Calling the `read()` method will first build a list of *pyrsona* file structure models from the *parent* model down. 

Any *sub-models* of the *parent* model will themselves be checked for *sub-models*, meaning that every model in the tree below the *parent* model will be used when attempting to parse a file.

Each branch of models will be ordered bottom-up so that the deepest nested model in a branch will be used first. The *parent* model will be the final model used if all others fail.

### Model names

The `read()` method returns a `structure_id` variable that matches the model name. This `structure_id` can be useful when creating automated tests that sit alongside the *pyrsona* models as it provide a mechanism for confirming that a text file was parsed using the expected *pyrsona* model where multiple *sub-models* exist.

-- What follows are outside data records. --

-- ==== Sys2Proof/Proofs/PhaseRuns.lean ====
section
/-! The phases of a command (70_reset_and_hazards R262): the edges of each are its micro-steps, and the phases of INIT
and GEN one after another are their traces (44_command_interface R197). -/

namespace Sys2Proof.Machine

/-! ### The loops of the trace -/

/-- A trace cut in two. -/
theorem scan_add {α : Type} (f : Nat → α → α) (m n i : Nat) (a : α) :
    scan f (m + n) i a = scan f m i a ++ scan f n (i + m) (iter f m i a) := by
  induction m generalizing i a with
  | zero => rw [Nat.zero_add]; rfl
  | succ m ih =>
    rw [Nat.add_right_comm, scan, ih, Nat.add_right_comm i 1 m]
    rfl

/-- A loop whose body does not read its index may start at any. -/
theorem scan_const {α : Type} (f : α → α) (n i j : Nat) (a : α) :
    scan (fun _ => f) n i a = scan (fun _ => f) n j a := by
  induction n generalizing i j a with
  | zero => rfl
  | succ n ih => rw [scan, scan, ih (i + 1) (j + 1)]

/-! ### The micro-steps of one phase -/

/-- The micro-step with index i of the current phase, on the registers alone (R262). -/
def State.phaseStep (c : Config) (s : State) : Nat → CipherState → CipherState :=
  match s.phase with
  | .idle | .unit => fun _ x => x
  | .keyload => keyloadStep c s.keyL
  | .frame => frameMixStep c s.frameL
  | .discard => fun _ x => clockStep c x true
  | .genDl | .genUl => fun _ x => clockStep c x false
  | .step => fun _ x => clockStep c x (forceField s.cmdL)

/-- A buffer after `n` generation cycles with indexes from i on, if the current phase is the one that writes it. -/
def State.bufferAfter (c : Config) (n i : Nat) (s : State) (writer : Phase) (buf : Keystream) : Keystream :=
  if s.phase = writer then (iter (genCycle c) n i (buf, s.cipher)).1 else buf

/-- `n` micro-steps of the current phase, with indexes from i on (R262). -/
def State.microSteps (c : Config) (n i : Nat) (s : State) : State :=
  { s with cipher := iter (s.phaseStep c) n i s.cipher
           ksDl := s.bufferAfter c n i .genDl s.ksDl
           ksUl := s.bufferAfter c n i .genUl s.ksUl }

theorem microSteps_one (c : Config) (s : State) : s.microSteps c 1 s.cnt.toNat = s.microStep c := by
  obtain ⟨_, _, _, _, _, _, _, phase, _, _, _, _, _⟩ := s
  cases phase <;> rfl

theorem microStep_cipher (c : Config) (s : State) :
    (s.microStep c).cipher = s.phaseStep c s.cnt.toNat s.cipher := by
  rw [← microSteps_one]; rfl

theorem phaseStep_congr (c : Config) {s t : State} (hp : t.phase = s.phase) (hk : t.keyL = s.keyL)
    (hf : t.frameL = s.frameL) (hc : t.cmdL = s.cmdL) : t.phaseStep c = s.phaseStep c := by
  simp only [State.phaseStep, hp, hk, hf, hc]

/-- The state inside a phase after an edge: one micro-step, and CNT counts on. -/
def State.countOn (c : Config) (s : State) : State := { s.microStep c with cnt := s.cnt + 1#8 }

theorem phaseStep_countOn (c : Config) (s : State) : (s.countOn c).phaseStep c = s.phaseStep c :=
  phaseStep_congr c (microStep_phase c s) (microStep_keyL c s) (microStep_frameL c s) (microStep_cmdL c s)

/-- The first of n + 1 micro-steps is the edge's. -/
theorem microSteps_countOn (c : Config) (s : State) (n : Nat) :
    (s.countOn c).microSteps c n (s.cnt.toNat + 1) =
      { s.microSteps c (n + 1) s.cnt.toNat with cnt := s.cnt + 1#8 } := by
  obtain ⟨_, _, _, _, _, _, _, phase, _, _, _, _, _⟩ := s
  cases phase <;> rfl

/-- The end of a phase sets CNT to 0, so what CNT held does not matter. -/
theorem phaseEnd_with_cnt (c : Config) {s : State} (hb : s.busy = true) (k : BitVec 8) :
    { s with cnt := k }.phaseEnd c = s.phaseEnd c := by
  rw [State.busy_eq_true_iff] at hb
  unfold State.phaseEnd
  cases hp : s.phase with
  | idle => exact absurd hp hb
  | keyload => cases c.loadMode <;> rfl
  | _ => rfl

/-- From CNT on, the edges of a phase are its micro-steps, and the last of them ends it. -/
theorem runs_microSteps {c : Config} (n : Nat) {s : State} (hb : s.busy = true)
    (hcount : s.cnt.toNat + (n + 1) = phaseCount c s.phase) :
    Runs c s (scan (s.phaseStep c) (n + 1) s.cnt.toNat s.cipher)
      ((s.microSteps c (n + 1) s.cnt.toNat).phaseEnd c) := by
  induction n generalizing s with
  | zero =>
    have hedge : busyEdge c s = (s.microStep c).phaseEnd c := if_neg (by omega)
    rw [microSteps_one, ← hedge, scan, scan, ← microStep_cipher, ← busyEdge_cipher]
    exact .edge hb (.refl _)
  | succ n ih =>
    have hlt : s.cnt.toNat + 1 < phaseCount c s.phase := by omega
    have hedge : busyEdge c s = s.countOn c := if_pos hlt
    have hphase : (s.countOn c).phase = s.phase := microStep_phase c s
    have hcnt : (s.countOn c).cnt.toNat = s.cnt.toNat + 1 := toNat_cnt_add_one hlt
    have hb' : (s.countOn c).busy = true := by rwa [State.busy, hphase]
    have hrest := ih hb' (by rw [hphase, hcnt]; omega)
    rw [hcnt, phaseStep_countOn, microSteps_countOn, phaseEnd_with_cnt c (s := s.microSteps c _ _) hb] at hrest
    rw [← hedge] at hrest
    rw [scan, ← microStep_cipher, ← busyEdge_cipher]
    exact .edge hb hrest

theorem phaseCount_pos (c : Config) {ph : Phase} (h : ph ≠ .idle) : 0 < phaseCount c ph := by
  cases ph <;> cases hm : c.loadMode <;> simp [phaseCount, keyloadCount, hm] at h ⊢

/-- A whole phase: as many micro-steps as it has edges. -/
theorem runs_phase {c : Config} {s : State} {ph : Phase} (hp : s.phase = ph) (hne : ph ≠ .idle) (h0 : s.cnt = 0#8) :
    Runs c s (scan (s.phaseStep c) (phaseCount c ph) 0 s.cipher) ((s.microSteps c (phaseCount c ph) 0).phaseEnd c) := by
  obtain ⟨n, hn⟩ := Nat.exists_eq_add_one.2 (phaseCount_pos c hne)
  have hcnt : s.cnt.toNat = 0 := congrArg BitVec.toNat h0
  have h := runs_microSteps (c := c) n (s.busy_eq_true_iff.2 (hp ▸ hne)) (by rw [hcnt, Nat.zero_add, hp, hn])
  rwa [hcnt, ← hn] at h

/-! ### The phases of a command -/

/-- The phase DISCARD completes INIT (R147). -/
theorem runs_discard {c : Config} {s : State} (hp : s.phase = .discard) (h0 : s.cnt = 0#8) :
    Runs c s (scan (fun _ x => clockStep c x true) 100 0 s.cipher)
      { s with cipher := discardPhase c s.cipher }.finishInit := by
  have h := runs_phase (c := c) hp (by decide) h0
  simpa [hp, State.phaseStep, phaseCount, State.microSteps, State.bufferAfter, State.phaseEnd, discardPhase] using h

/-- The phases FRAME and DISCARD (R146, R147). -/
theorem runs_frame {c : Config} {s : State} (hp : s.phase = .frame) (h0 : s.cnt = 0#8) :
    Runs c s (scan (frameMixStep c s.frameL) 22 0 s.cipher ++
        scan (fun _ x => clockStep c x true) 100 0 (frameMix c s.frameL s.cipher))
      { s with cipher := discardPhase c (frameMix c s.frameL s.cipher) }.finishInit := by
  have hframe : Runs c s (scan (frameMixStep c s.frameL) 22 0 s.cipher)
      ({ s with cipher := frameMix c s.frameL s.cipher }.enter .discard) := by
    have h := runs_phase (c := c) hp (by decide) h0
    simpa [hp, State.phaseStep, phaseCount, State.microSteps, State.bufferAfter, State.phaseEnd, frameMix] using h
  exact hframe.append (runs_discard rfl rfl)

theorem keyloadStep_artifact {c : Config} (h : c.loadMode = .artifact) : keyloadStep c = artifactKeyStep := by
  funext key i x; simp only [keyloadStep, h]

theorem keyloadStep_intended {c : Config} (h : c.loadMode = .intended) : keyloadStep c = intendedKeyStep := by
  funext key i x; simp only [keyloadStep, h]

/-- The phases of INIT, from the zeroed registers, in each mode (R141, R262). -/
theorem runs_init {c : Config} {s : State} (hp : s.phase = .keyload) (h0 : s.cnt = 0#8) (hz : s.cipher = .zero) :
    Runs c s (initTrace c s.keyL s.frameL) { s with cipher := initCipher c s.keyL s.frameL }.finishInit := by
  have h := runs_phase (c := c) hp (by decide) h0
  unfold initTrace initCipher
  cases hm : c.loadMode with
  | artifact =>
    simpa [hp, hz, hm, State.phaseStep, phaseCount, keyloadCount, keyloadStep_artifact hm, State.microSteps,
      State.bufferAfter, State.phaseEnd, keyloadArtifact] using h
  | intended =>
    have hkey : Runs c s (scan (intendedKeyStep s.keyL) 23 0 .zero)
        ({ s with cipher := keyloadIntended s.keyL }.enter .frame) := by
      simpa [hp, hz, hm, State.phaseStep, phaseCount, keyloadCount, keyloadStep_intended hm, State.microSteps,
        State.bufferAfter, State.phaseEnd, keyloadIntended] using h
    rw [List.append_assoc]
    exact hkey.append (runs_frame rfl rfl)

/-- A whole direction overwrites its buffer. -/
theorem iter_genCycle_buffer (c : Config) (buf : Keystream) (x : CipherState) :
    (iter (genCycle c) 114 0 (buf, x)).1 = genKeystream c x :=
  congrArg Prod.fst (genDirection_eq c buf x)

/-- The phase GEN_UL completes GEN (R173). -/
theorem runs_genUl {c : Config} {s : State} (hp : s.phase = .genUl) (h0 : s.cnt = 0#8) :
    Runs c s (scan (fun _ x => clockStep c x false) 114 0 s.cipher)
      { s with cipher := majoritySteps c 114 s.cipher, ksUl := genKeystream c s.cipher }.finishGen := by
  have h := runs_phase (c := c) hp (by decide) h0
  simpa [hp, State.phaseStep, phaseCount, State.microSteps, State.bufferAfter, State.phaseEnd, majoritySteps,
    iter_genCycle_buffer] using h

/-- The phases of GEN (R170, R173). -/
theorem runs_gen {c : Config} {s : State} (hp : s.phase = .genDl) (h0 : s.cnt = 0#8) (hk : s.keyed = true) :
    Runs c s (genTrace c s.cipher) (runGen c s) := by
  have hdl : Runs c s (scan (fun _ x => clockStep c x false) 114 0 s.cipher)
      ({ s with cipher := majoritySteps c 114 s.cipher, ksDl := genKeystream c s.cipher }.enter .genUl) := by
    have h := runs_phase (c := c) hp (by decide) h0
    simpa [hp, State.phaseStep, phaseCount, State.microSteps, State.bufferAfter, State.phaseEnd, majoritySteps,
      iter_genCycle_buffer] using h
  have htrace : genTrace c s.cipher = scan (fun _ x => clockStep c x false) 114 0 s.cipher ++
      scan (fun _ x => clockStep c x false) 114 0 (majoritySteps c 114 s.cipher) := by
    rw [genTrace, scan_add _ 114 114, scan_const _ 114 (0 + 114) 0]
    rfl
  rw [htrace, runGen, if_pos hk]
  simp only [genDirection_eq]
  exact hdl.append (runs_genUl rfl rfl)

/-- The one edge of the phase STEP. -/
theorem runs_step {c : Config} {s : State} (hp : s.phase = .step) (h0 : s.cnt = 0#8) :
    Runs c s [clockStep c s.cipher (forceField s.cmdL)] (runStepCommand c (forceField s.cmdL) s) := by
  have h := runs_phase (c := c) hp (by decide) h0
  simpa [hp, State.phaseStep, phaseCount, State.microSteps, State.bufferAfter, State.phaseEnd, runStepCommand, scan,
    iter_succ] using h

/-- The one edge of the phase UNIT, which has no micro-step. -/
theorem runs_unit {c : Config} {s : State} (hp : s.phase = .unit) :
    Runs c s [s.cipher] (s.complete (commandCode s.cmdL s.keyed)) := by
  have h := Runs.edge (c := c) (s.busy_eq_true_iff.2 (by simp [hp])) (.refl _)
  rwa [busyEdge_unit c hp] at h

end Sys2Proof.Machine
end

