/-- An identity record with what the authentication after it showed (R535, R744). -/
structure IdRec where
  device : Fin 1024
  link : Fin 12
  epoch : BitVec 8
  /-- digest of the sender's House section -/
  digest : Nat
  chainOk : Bool
  sigOk : Bool
  hmacOk : Bool
  deriving DecidableEq, Repr

/-- A shard entry of a COPIED report (Table UND-4). -/
structure Shard where
  kind : Nat
  stage : Nat
  rank : Nat
  source : Nat
  holder : Nat
  length : Nat
  digest : Nat
  /-- first and last logical layer held, first key-value head and number of heads held; 0 for CALLS -/
  layers : Nat × Nat
  heads : Nat × Nat
  deriving DecidableEq, Repr

/-- A packet: its 16-byte header (Table FAB-3) and payload bytes. -/
structure Packet where
  hdr : BitVec 128
  body : List Byte
  deriving DecidableEq, Repr

/-- What the Prompter of a last-stage device takes with the logits of one sampled position: the card's sampling fields,
the Call's identity and the listing it belongs to (R330, R352, R385). The activations carry it. -/
structure SampReq where
  card : Card
  src : Fin 1024
  fn : Fin 128
  cue : Nat
  /-- position P of the listing's input token and its depth (R385) -/
  base : BitVec 20
  depth : Nat
  guesses : List Nat
  /-- tokens generated before this listing -/
  gen : Nat
  /-- the listing is a budget_stop entry (R129) -/
  budgetStop : Bool
  /-- first sampled position of the Call, or first after a CONTINUE (R370, R374) -/
  first : Bool
  fresh : Bool
  /-- first sampled position after a restore: Script state and matcher, which travel with the Call (R402) -/
  resumed : Option (Nat × List Nat)
  deriving DecidableEq, Repr

/-- Body of an ACTIVATION: whether its listings are sampled, and the bytes of the residual with the address they go to and their poison
tag (Tables FAB-8 and PLY-3). -/
structure ActBody where
  samples : Bool
  addr : Nat
  data : List Byte
  poison : Bool
  deriving DecidableEq, Repr

/-- One command: one row of spec/opcode_table.json. -/
inductive Instr
  -- registers
  | registerWrite (fn : Fin 128) (off : Nat) (be : BitVec 4) (v : Word)
  | heldRwsWriteLands
  | cueNowRead
  -- rings and cards
  | sqTailDoorbell (fn : Fin 128) (n : Fin 4) (v : Word)
  | lqHeadDoorbell (fn : Fin 128) (n : Fin 4) (v : Word)
  | nqHeadDoorbell (fn : Fin 128) (v : Word)
  | cardFetch (card : Card)
  | promptPullDone (fn : Fin 128) (callId : Word) (toks : List Word) (poison fault : Bool)
  | submit
  | contin
  | pause
  | resume
  | cancel
  | releasePrefix
  | prefixLookup (slot : Fin 16384)
  | lineWrite (fn : Fin 128) (callId : Word) (ok : Bool)
  | noticeWrite (fn : Fin 128) (sel : NoticeSel) (ok : Bool)
  -- Haywain host queues and PCIe
  | hqTailDoorbell (k : Fin 4) (v : Word) (descs : List Desc)
  | h2d (k : Fin 4) (data : List Byte) (x : Xfer)
  | d2h (k : Fin 4) (x : Xfer)
  | fence (k : Fin 4)
  | descriptorComplete (k : Fin 4)
  | hqResume (k : Fin 4) (v : Word)
  | hostLoss
  | perstAssert
  | perstDeassert
  | pcieLinkUp (width rate : Nat)
  | reclaim (fn : Fin 128) (v : Word)
  | graceExpiry
  | functionLevelReset (fn : Fin 128)
  -- cue
  | cueLaunch
  | compositionStart
  | budgetCompute (temps : List Nat) (meas : Nat)
  | cueMonFall
  | periodRequest (v : Word)
  | ppsEdge
  | ppsTimeout
  | primaryRootTimeout
  | secondaryRootTimeout
  | timeExchange (link : Fin 12) (m : TimeMsg)
  | holdoverExpiry
  -- beats and Players
  | completion (toks : List Token)
  | pushSlotFill (p : Fin 96)
  | take (p : Fin 96)
  | refetch (p : Fin 96)
  | branch (p : Fin 96)
  | done (p : Fin 96)
  | chunk (p : Fin 96)
  | halt (p : Fin 96)
  | computeWord (p : Fin 96) (op : VecOp)
  | badop (p : Fin 96)
  | ipar (p : Fin 96)
  | reloadDone (p : Fin 96)
  | haltReq (p : Fin 96) (v : Word)
  | seqRefetch (p : Fin 96) (v : Word)
  | idataStore (fn : Fin 128) (p : Fin 96) (v : Word)
  -- Prompter
  | localPass (slot : Fin 16384) (pos : BitVec 20) (req : SampReq) (logits : List Word) (heads : List (List Word))
      (poison fail : Bool)
  | mergePass (slot : Fin 16384) (pos : BitVec 20)
  | candList (src : Fin 1024) (slot : Fin 16384) (cue16 : BitVec 16) (pos : BitVec 20) (rank part : Nat)
      (last fail poison : Bool) (ents : List (Nat × Word)) (heads : List (Option (Nat × Word)))
  -- packet arrivals
  | step (src : Fin 1024) (r : StepRec)
  | chunkDone (src : Fin 1024) (ents : List ChunkRep)
  | line (src : Fin 1024) (fn : Fin 128) (lines : List Line)
  | credit (src : Fin 1024) (ents : List (Word × Fin 128 × Nat))
  | cueList (src : Fin 1024) (toks : List CueTok)
  | activation (src : Fin 1024) (cue : Nat) (push : Bool) (slots : List (Fin 16384 × BitVec 20)) (toks : Nat)
      (deadline : Nat) (frame costume spec : Bool) (body : ActBody)
  | partials (src : Fin 1024) (beat : Fin 16384) (cue16 : BitVec 16) (addr : Nat) (data : List Byte)
      (poison fail : Bool)
  | prompt (src : Fin 1024) (fn : Fin 128) (callId : Word) (first : Nat) (toks : List Word)
  | transfer (src : Fin 1024) (id : Word) (off : Nat) (data : List Byte) (poison : Bool)
  | blockSet (msg : CueTok)
  | tableClear (msg : CueTok)
  | context (src : Fin 1024) (slot : Fin 16384) (ctx : GCtx) (poison : Bool)
  | budget (src : Fin 1024) (cue : Nat) (ready ew : Bool) (lit uj : Nat)
  | advert (src : Fin 1024) (company model : Nat) (admitting exact lost : Bool) (freeSlots freeBlocks cue : Nat)
  | snap (msg : CueTok) (listCue : Nat)
  | cutAck (src : Fin 1024) (company cue : Nat)
  | copied (src : Fin 1024) (company cue : Nat) (shards : List Shard)
  | noSpace (src : Fin 1024) (company cue : Nat)
  | copyFault (src : Fin 1024) (company cue : Nat)
  | manifestAck (src : Fin 1024) (company seq : Nat)
  | applied (src : Fin 1024) (company : Nat)
  | resident (src : Fin 1024) (company : Nat) (tenant id ver : Nat)
  | spilled (src : Fin 1024) (slot : Fin 16384) (res : Nat)
  | filled (src : Fin 1024) (slot : Fin 16384) (res : Nat)
  | resetCue (src : Fin 1024) (company cue : Nat)
  | status (src : Fin 1024) (tag : BitVec 16) (epoch : BitVec 8) (code outcome value detail : Nat)
  | repoint (src : Fin 1024) (tag : BitVec 16) (fn : Fin 128) (callId : Word) (company : Nat) (lead : Fin 1024)
      (pos : BitVec 20)
  | shardRead (src : Fin 1024) (tag : BitVec 16) (seq company shard first count : Nat)
  | shardData (src : Fin 1024) (tag : BitVec 16) (epoch : BitVec 8) (data : List Byte) (poison : Bool)
  | sceneQuery (src : Fin 1024) (tag : BitVec 16) (plan : Word) (company : Nat)
  | restoreFillDone (fn : Fin 128) (callId : Word)
  -- Scripts, Wind, Gorse, Wardrobe, Meadow
  | scriptLoad (v : Word)
  | scriptLoadDone
  | withdraw (v : Word)
  | retest (v : Word)
  | windBlock (raw : BitVec 1536)
  | gorseTestGo (v : Word)
  | costumeLoad (v : Word) (img : List Byte)
  | costumeLoadDone
  | pendingLoadResume
  | revoke (v : Word)
  | residencyCopyDone (tenant id ver : Nat)
  | tableInvalidate (v : Word)
  | heathSpillDone (slot : Fin 16384) (res : Nat)
  | heathFillDone (slot : Fin 16384) (res : Nat)
  -- fabric
  | flitReceive (link : Fin 12) (flit : BitVec 2048)
  | packetForward (pkt : Packet)
  | idleFlit (link : Fin 12)
  | replayTimeout (link : Fin 12)
  | linkEn (link : Fin 12) (v : Word)
  | trainingComplete (link : Fin 12)
  | trainTimeout (link : Fin 12)
  | trainRestart (link : Fin 12)
  | identityRecord (link : Fin 12) (r : IdRec)
  | linkSignalLoss (link : Fin 12)
  | linkSilence (link : Fin 12)
  | topologyUpdate (link : Fin 12) (dev : Fin 1024) (state : Nat) (epoch : BitVec 8)
  | exit (v : Word)
  | exitFence (link : Fin 12)
  | exitAck (link : Fin 12)
  | exitAckSend (link : Fin 12)
  | exitTimeout
  -- Swales
  | swaleWrite (id : Nat) (words : List (BitVec 64))
  | swaleRead (id : Nat)
  | mark (id : Nat)
  | rewind (id : Nat)
  | release (id k : Nat)
  | pointerMismatch (id : Nat)
  | swaleReset (id : Nat) (v : Word)
  | flushDone (id : Nat)
  | holdDone (id : Nat)
  | watermarkDwellEnd (egress : Bool)
  | silentSelfReset
  -- Lighting Desk
  | domainDemand (d : Fin 64)
  | domainIdle (d : Fin 64)
  | targetWrite (d : Fin 64) (v : Word)
  | shutdownComplete (d : Fin 64)
  | powerupComplete (d : Fin 64)
  | pgFail (d : Fin 64)
  | deepOff (v : Word)
  | pwrBrakeFall
  | pwrBrakeRise
  | brakeLoopTick (mw : Nat)
  | tempSample (temps : List Nat)
  -- Stageplot
  | stageplotLoad (v : Word)
  | stageplotLoadDone
  | swapReq (fn : Fin 128) (v : Word)
  | swapCancel (v : Word)
  | sceneStart (v : Word)
  | applyDone
  | sceneTimeout
  -- Understudy and Prompt Book
  | snapshotForce (v : Word)
  | snapshotCopyDone (poison : Bool)
  | copyBeforeWrite (page : Bool) (n : Nat) (waitNs : Nat)
  | snapshotTimeout
  | drainDone (poison : Bool)
  | wcopyRefreshDone
  | undHostGo (v : Word)
  | replayGo (v : Word)
  | replayAbort (v : Word)
  -- SPDM
  | getVersion
  | getCapabilities
  | negotiateAlgorithms (algs : List Nat)
  | getDigests
  | getCertificate (slot off len : Nat)
  | challenge (slot : Nat) (nonce : BitVec 256)
  | getMeasurements (signed : Bool) (idx : Nat) (nonce : BitVec 256)
  | keyExchange (i3c : Bool) (pub : Nat)
  | finish (sid : Nat) (ok : Bool) (oper : Option (Nat × Nat))
  | heartbeat (sid : Nat)
  | keyUpdate (sid : Nat)
  | endSession (sid : Nat)
  | chunkSend (handle seq : Nat) (last : Bool) (data : List Byte)
  | chunkGet (handle seq : Nat)
  | setHouseKey (sid : Nat) (key : BitVec 256)
  | programKey (sid idx : Nat) (digest : BitVec 384)
  | revokeKey (sid idx : Nat)
  | writeLocked (sid off : Nat) (v : Word)
  | raiseFloor (sid : Nat) (seq : Word)
  | spdmZeroise (sid : Nat) (tenant : Option (BitVec 12))
  | readAudit (sid : Nat) (first count : Nat)
  -- Stage Door registers and events
  | zeroise (v : Word)
  | zeroiseComplete
  | tenantZero (v : Word)
  | tkeyImport (v : Word)
  | floorWrite (fn : Fin 128) (v : Word)
  | tamper (sensor : Word)
  | selftestDone (fails : BitVec 8)
  | auditClose
  -- Ledger
  | logPageProgram (ok : Bool)
  | ledgerStore (v : Word)
  | ledgerStoreDone (ok : Bool)
  | wearLevelMove (ok : Bool)
  -- bring-up
  | coldPowerUp (sealHigh : Bool) (sled : BitVec 3) (ordered hbmOk : Bool)
  | supplyLoss
  | warmRst (lowNs : Nat)
  | warmResetFlushDone
  | warmRstRelease
  | wloadBegin (v : Word)
  | wloadDone (v : Word)
  | weightHashDone
  -- faults
  | faultReport (code inst : BitVec 16) (detail : Word)
  | crashCapsuleTimeout
  | partialReset (v : Word)
  | faultInject (fn : Fin 128) (v : Word)
  -- further rows
  | card (src : Fin 1024) (fn : Fin 128) (tag : BitVec 16) (off : Word) (card : Card)
  | configurationRequest (fn : Fin 128)
  | pasidTlp
  | startupTestsDone (raw : BitVec 4096)
  | flrComplete (fn : Fin 128)
  | partialResetComplete (b : Fin 4)
  | eccScheduledMove (lb : Nat) (ok : Bool)
  | rbDataRead
  deriving DecidableEq, Repr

As the number of *sub-models* grows a naming convention becomes more important. One option is to set the names of any `sub-models` to a random hexadecimal value prefixed with a single underscore (in case the value begins with a number), E.g. `'_a4c15356'`. The initial underscore will be removed from model name when returning the `structure_id` value.


### *parse* formats

The *parse* package allows format specifications to be included alongside the fields, E.g. `'{year:d}'`. While including these format types in the structure definition is valid, more complex format conversions can be made using `meta_model`. Keeping all format conversions in `meta_model` means that all conversions are defined in one place.